Task details :: In full and without alteration, output each record given here.

Material supplied ::
-- ==== Sys2Proof/Machine/Session.lean ====
section
/-!
DEFINITION. The session table (spec/05): contexts (R132), key records and title buffers (R130, R131), events (R137), the
context commands (R134, R136), ageing (R133), the session instructions (R87 to R90), and the responses of the directory and
the session table (R112).
-/

namespace Sys2Proof.Machine
open Host

/-! ## Contexts (R132) -/

def SesSt.code : SesSt → Nat
  | .free => 0 | .joining => 1 | .live => 2 | .quiet => 3 | .closing => 4
def sesStOf (n : Nat) : SesSt :=
  match n with | 1 => .joining | 2 => .live | 3 => .quiet | 4 => .closing | _ => .free

/-- The sixteen words of a context. -/
def Ctx.words (c : Ctx) : List Nat :=
  [ c.st.code + b2n c.aes256 * 2 ^ 3 + b2n c.v6 * 2 ^ 4 + c.port * 2 ^ 5 + b2n c.heard * 2 ^ 8 + b2n c.keyPend * 2 ^ 9 +
      c.age * 2 ^ 10 + c.gen * 2 ^ 16 + c.limit * 2 ^ 30,
    c.peerPort + c.budget * 2 ^ 16,
    bitsOf c.addr 0 32, bitsOf c.addr 32 32, bitsOf c.addr 64 32, bitsOf c.addr 96 32,
    c.view, c.filter + c.home * 2 ^ 16 + c.used * 2 ^ 22,
    c.base, c.ctr, c.ringBase + c.ringZ * 2 ^ 14 + c.newest * 2 ^ 17,
    c.wr + c.rd * 2 ^ 13, c.unread + b2n c.gap * 2 ^ 10, c.high, c.replay + c.rtt * 2 ^ 16, c.off + c.join * 2 ^ 16 ]

/-- A context from its words. -/
def ctxOf (w : List Nat) : Ctx :=
  let g (k lo n : Nat) : Nat := bitsOf (w.getD k 0) lo n
  { st := sesStOf (g 0 0 3), aes256 := g 0 3 1 == 1, v6 := g 0 4 1 == 1, port := g 0 5 3, heard := g 0 8 1 == 1,
    keyPend := g 0 9 1 == 1, age := g 0 10 6, gen := g 0 16 14, limit := g 0 30 2, peerPort := g 1 0 16,
    budget := g 1 16 12, addr := g 2 0 32 + g 3 0 32 * 2 ^ 32 + g 4 0 32 * 2 ^ 64 + g 5 0 32 * 2 ^ 96,
    view := g 6 0 28, filter := g 7 0 16, home := g 7 16 6, used := g 7 22 3, base := g 8 0 32, ctr := g 9 0 31,
    ringBase := g 10 0 14, ringZ := g 10 14 3, newest := g 10 17 13, wr := g 11 0 13, rd := g 11 13 13,
    unread := g 12 0 10, gap := g 12 10 1 == 1, high := g 13 0 32, replay := g 14 0 16, rtt := g 14 16 16,
    off := g 15 0 16, join := g 15 16 10 }

/-- A session handle: index ‖ generation. -/
def State.sesHandle (s : State) (i : Nat) : Nat := i * 2 ^ 14 + (s.ctx i).gen
def noBase : Nat := 0xFFFFFFFF
/-- The low 32 bits of the last committed tick (R137, R141). -/
def State.committed32 (s : State) : Nat := s.fld F.TK_COMMITTED_tick 0 0 % 2 ^ 32
def State.noneCommitted (s : State) : Bool := s.fld F.TK_COMMITTED_tick 0 0 == 2 ^ 64 - 1
/-- Tick `a` is later than `b`, modulo 2^32 (R141). -/
def laterTick (a b : Nat) : Bool := decide (0 < toSigned 32 (a + 2 ^ 32 - b % 2 ^ 32))
/-- The ST quarter of a session is powered. -/
def State.stOn (s : State) (i : Nat) : Bool := s.domOn (97 + i / 65536 % 4)

/-! ## The ST's regions (R130) -/

def State.keyRec (s : State) (i : Nat) : Nat := devAddr (i % logicals s.part) (0xA00000 + 64 * (i / logicals s.part))
def bufAddr (home buf : Nat) : Nat := devAddr home (0xB00000 + 2048 * buf)
def Ctx.ringAddr (c : Ctx) : Nat := devAddr c.home (0xC00000 + 256 * c.ringBase)
def Ctx.ringSize (c : Ctx) : Nat := 256 * 2 ^ c.ringZ

/-- The key in a lane's cache. -/
def State.keyCached (s : State) (i lane : Nat) : Option (List Nat) :=
  ((smapGet [] s.st.keyCache lane).find? fun e => e.1 == i).map (·.2)
/-- A key enters the cache of a lane, which holds 1,024; the oldest gives way. DESIGN CHOICE, safe (log 179). -/
def State.keyKeep (s : State) (i lane : Nat) (k : List Nat) : State :=
  { s with st := { s.st with keyCache := smapPut [] s.st.keyCache lane (((i, k) :: smapGet [] s.st.keyCache lane).take 1024) } }
/-- No cache holds a key of these sessions any longer. -/
def State.keysForget (s : State) (gone : Nat → Bool) : State :=
  { s with st := { s.st with keyCache := s.st.keyCache.map fun e => (e.1, e.2.filter fun x => !gone x.1) } }

/-- The key record of session `i` could not be read, or its wrap failed: the ST group takes the fault (R360). DEDUCED, unsafe (log 201). -/
def State.keyLost (s : State) (i : Nat) : State :=
  s.raise { group := 46, src := 1, inst := 0, master := 56, access := 4, addr := i }

/-- The session key, unwrapped, from lane `lane`'s cache; on a miss its record is read in class `k`, and its deadline is `due`
(R130, R158). None where the record cannot be read or its wrap fails. -/
def State.sesKey (s : State) (i lane k : Nat) (due : Option Nat) : Option (List Nat) × State :=
  let cut (x : List Nat) : List Nat := if (s.ctx i).aes256 then x else x.take 16
  match s.keyCached i lane with
  | some x => (some (cut x), s)
  | none =>
    let s1 := match due with | some d => s.lateSpan (s.keyRec i) 40 d | none => s
    let r := s1.worldGet (s.keyRec i) 40 56 (some k)
    match r.2.1 with
    | some .clean =>
      (match keyUnwrap (toNats s.st.kek) (toNats r.1) with
       | some x => (some (cut x), r.2.2.keyKeep i lane x)
       | none => (none, r.2.2.keyLost i))
    | _ => (none, r.2.2.keyLost i)

/-- A 4-byte count of the key record: 0x28 the next title sequence, 0x2C the highest acknowledged. -/
def State.keyCount (s : State) (i off : Nat) : Nat × State :=
  let r := s.worldGet (s.keyRec i + off) 4 56 none
  (leNat r.1, if r.2.1 = some .clean then r.2.2 else r.2.2.keyLost i)
def State.setKeyCount (s : State) (i off v : Nat) : State :=
  s.worldPut (s.keyRec i + off) 56 (leBytes 4 v)

/-! ## Events (R136, R137) -/

/-- A session event is written to the title's ring, where the ring is enabled and served. DEDUCED, unsafe (log 71). -/
def State.stEvent (s : State) (kind reason i : Nat) : State :=
  let sq := (s.st.evSeq + 1) % 2 ^ 32
  let n := 256 * 2 ^ s.fld F.ST_EVT_SIZE_code 0 0
  let wa := s.fld F.ST_EVT_BASE_base 0 0 * 256 + 16 * (sq % n)
  let body := leBytes 4 sq ++ leBytes 1 kind ++ leBytes 1 reason ++ leBytes 2 s.st.evMiss ++ leBytes 4 (s.sesHandle i) ++
    leBytes 4 s.committed32
  let s1 := { s with st := { s.st with evSeq := sq } }
  let w := s1.worldWrite wa 56 none (bytesAt (wa % 64) body)
  if s.fldB F.ST_EVT_SIZE_enable 0 0 && w.1 then { w.2 with st := { w.2.st with evMiss := 0 } }
  else { s1 with st := { s1.st with evMiss := min 65535 (s.st.evMiss + 1) } }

Response box ::
-- ==== Sys2Proof/Machine/Session.lean ====
section
/-!
DEFINITION. The session table (spec/05): contexts (R132), key records and title buffers (R130, R131), events (R137), the
context commands (R134, R136), ageing (R133), the session instructions (R87 to R90), and the responses of the directory and
the session table (R112).
-/

namespace Sys2Proof.Machine
open Host

/-! ## Contexts (R132) -/

def SesSt.code : SesSt → Nat
  | .free => 0 | .joining => 1 | .live => 2 | .quiet => 3 | .closing => 4
def sesStOf (n : Nat) : SesSt :=
  match n with | 1 => .joining | 2 => .live | 3 => .quiet | 4 => .closing | _ => .free

/-- The sixteen words of a context. -/
def Ctx.words (c : Ctx) : List Nat :=
  [ c.st.code + b2n c.aes256 * 2 ^ 3 + b2n c.v6 * 2 ^ 4 + c.port * 2 ^ 5 + b2n c.heard * 2 ^ 8 + b2n c.keyPend * 2 ^ 9 +
      c.age * 2 ^ 10 + c.gen * 2 ^ 16 + c.limit * 2 ^ 30,
    c.peerPort + c.budget * 2 ^ 16,
    bitsOf c.addr 0 32, bitsOf c.addr 32 32, bitsOf c.addr 64 32, bitsOf c.addr 96 32,
    c.view, c.filter + c.home * 2 ^ 16 + c.used * 2 ^ 22,
    c.base, c.ctr, c.ringBase + c.ringZ * 2 ^ 14 + c.newest * 2 ^ 17,
    c.wr + c.rd * 2 ^ 13, c.unread + b2n c.gap * 2 ^ 10, c.high, c.replay + c.rtt * 2 ^ 16, c.off + c.join * 2 ^ 16 ]

/-- A context from its words. -/
def ctxOf (w : List Nat) : Ctx :=
  let g (k lo n : Nat) : Nat := bitsOf (w.getD k 0) lo n
  { st := sesStOf (g 0 0 3), aes256 := g 0 3 1 == 1, v6 := g 0 4 1 == 1, port := g 0 5 3, heard := g 0 8 1 == 1,
    keyPend := g 0 9 1 == 1, age := g 0 10 6, gen := g 0 16 14, limit := g 0 30 2, peerPort := g 1 0 16,
    budget := g 1 16 12, addr := g 2 0 32 + g 3 0 32 * 2 ^ 32 + g 4 0 32 * 2 ^ 64 + g 5 0 32 * 2 ^ 96,
    view := g 6 0 28, filter := g 7 0 16, home := g 7 16 6, used := g 7 22 3, base := g 8 0 32, ctr := g 9 0 31,
    ringBase := g 10 0 14, ringZ := g 10 14 3, newest := g 10 17 13, wr := g 11 0 13, rd := g 11 13 13,
    unread := g 12 0 10, gap := g 12 10 1 == 1, high := g 13 0 32, replay := g 14 0 16, rtt := g 14 16 16,
    off := g 15 0 16, join := g 15 16 10 }

/-- A session handle: index ‖ generation. -/
def State.sesHandle (s : State) (i : Nat) : Nat := i * 2 ^ 14 + (s.ctx i).gen
def noBase : Nat := 0xFFFFFFFF
/-- The low 32 bits of the last committed tick (R137, R141). -/
def State.committed32 (s : State) : Nat := s.fld F.TK_COMMITTED_tick 0 0 % 2 ^ 32
def State.noneCommitted (s : State) : Bool := s.fld F.TK_COMMITTED_tick 0 0 == 2 ^ 64 - 1
/-- Tick `a` is later than `b`, modulo 2^32 (R141). -/
def laterTick (a b : Nat) : Bool := decide (0 < toSigned 32 (a + 2 ^ 32 - b % 2 ^ 32))
/-- The ST quarter of a session is powered. -/
def State.stOn (s : State) (i : Nat) : Bool := s.domOn (97 + i / 65536 % 4)

/-! ## The ST's regions (R130) -/

def State.keyRec (s : State) (i : Nat) : Nat := devAddr (i % logicals s.part) (0xA00000 + 64 * (i / logicals s.part))
def bufAddr (home buf : Nat) : Nat := devAddr home (0xB00000 + 2048 * buf)
def Ctx.ringAddr (c : Ctx) : Nat := devAddr c.home (0xC00000 + 256 * c.ringBase)
def Ctx.ringSize (c : Ctx) : Nat := 256 * 2 ^ c.ringZ

/-- The key in a lane's cache. -/
def State.keyCached (s : State) (i lane : Nat) : Option (List Nat) :=
  ((smapGet [] s.st.keyCache lane).find? fun e => e.1 == i).map (·.2)
/-- A key enters the cache of a lane, which holds 1,024; the oldest gives way. DESIGN CHOICE, safe (log 179). -/
def State.keyKeep (s : State) (i lane : Nat) (k : List Nat) : State :=
  { s with st := { s.st with keyCache := smapPut [] s.st.keyCache lane (((i, k) :: smapGet [] s.st.keyCache lane).take 1024) } }
/-- No cache holds a key of these sessions any longer. -/
def State.keysForget (s : State) (gone : Nat → Bool) : State :=
  { s with st := { s.st with keyCache := s.st.keyCache.map fun e => (e.1, e.2.filter fun x => !gone x.1) } }

/-- The key record of session `i` could not be read, or its wrap failed: the ST group takes the fault (R360). DEDUCED, unsafe (log 201). -/
def State.keyLost (s : State) (i : Nat) : State :=
  s.raise { group := 46, src := 1, inst := 0, master := 56, access := 4, addr := i }

/-- The session key, unwrapped, from lane `lane`'s cache; on a miss its record is read in class `k`, and its deadline is `due`
(R130, R158). None where the record cannot be read or its wrap fails. -/
def State.sesKey (s : State) (i lane k : Nat) (due : Option Nat) : Option (List Nat) × State :=
  let cut (x : List Nat) : List Nat := if (s.ctx i).aes256 then x else x.take 16
  match s.keyCached i lane with
  | some x => (some (cut x), s)
  | none =>
    let s1 := match due with | some d => s.lateSpan (s.keyRec i) 40 d | none => s
    let r := s1.worldGet (s.keyRec i) 40 56 (some k)
    match r.2.1 with
    | some .clean =>
      (match keyUnwrap (toNats s.st.kek) (toNats r.1) with
       | some x => (some (cut x), r.2.2.keyKeep i lane x)
       | none => (none, r.2.2.keyLost i))
    | _ => (none, r.2.2.keyLost i)

/-- A 4-byte count of the key record: 0x28 the next title sequence, 0x2C the highest acknowledged. -/
def State.keyCount (s : State) (i off : Nat) : Nat × State :=
  let r := s.worldGet (s.keyRec i + off) 4 56 none
  (leNat r.1, if r.2.1 = some .clean then r.2.2 else r.2.2.keyLost i)
def State.setKeyCount (s : State) (i off v : Nat) : State :=
  s.worldPut (s.keyRec i + off) 56 (leBytes 4 v)

/-! ## Events (R136, R137) -/

/-- A session event is written to the title's ring, where the ring is enabled and served. DEDUCED, unsafe (log 71). -/
def State.stEvent (s : State) (kind reason i : Nat) : State :=
  let sq := (s.st.evSeq + 1) % 2 ^ 32
  let n := 256 * 2 ^ s.fld F.ST_EVT_SIZE_code 0 0
  let wa := s.fld F.ST_EVT_BASE_base 0 0 * 256 + 16 * (sq % n)
  let body := leBytes 4 sq ++ leBytes 1 kind ++ leBytes 1 reason ++ leBytes 2 s.st.evMiss ++ leBytes 4 (s.sesHandle i) ++
    leBytes 4 s.committed32
  let s1 := { s with st := { s.st with evSeq := sq } }
  let w := s1.worldWrite wa 56 none (bytesAt (wa % 64) body)
  if s.fldB F.ST_EVT_SIZE_enable 0 0 && w.1 then { w.2 with st := { w.2.st with evMiss := 0 } }
  else { s1 with st := { s1.st with evMiss := min 65535 (s.st.evMiss + 1) } }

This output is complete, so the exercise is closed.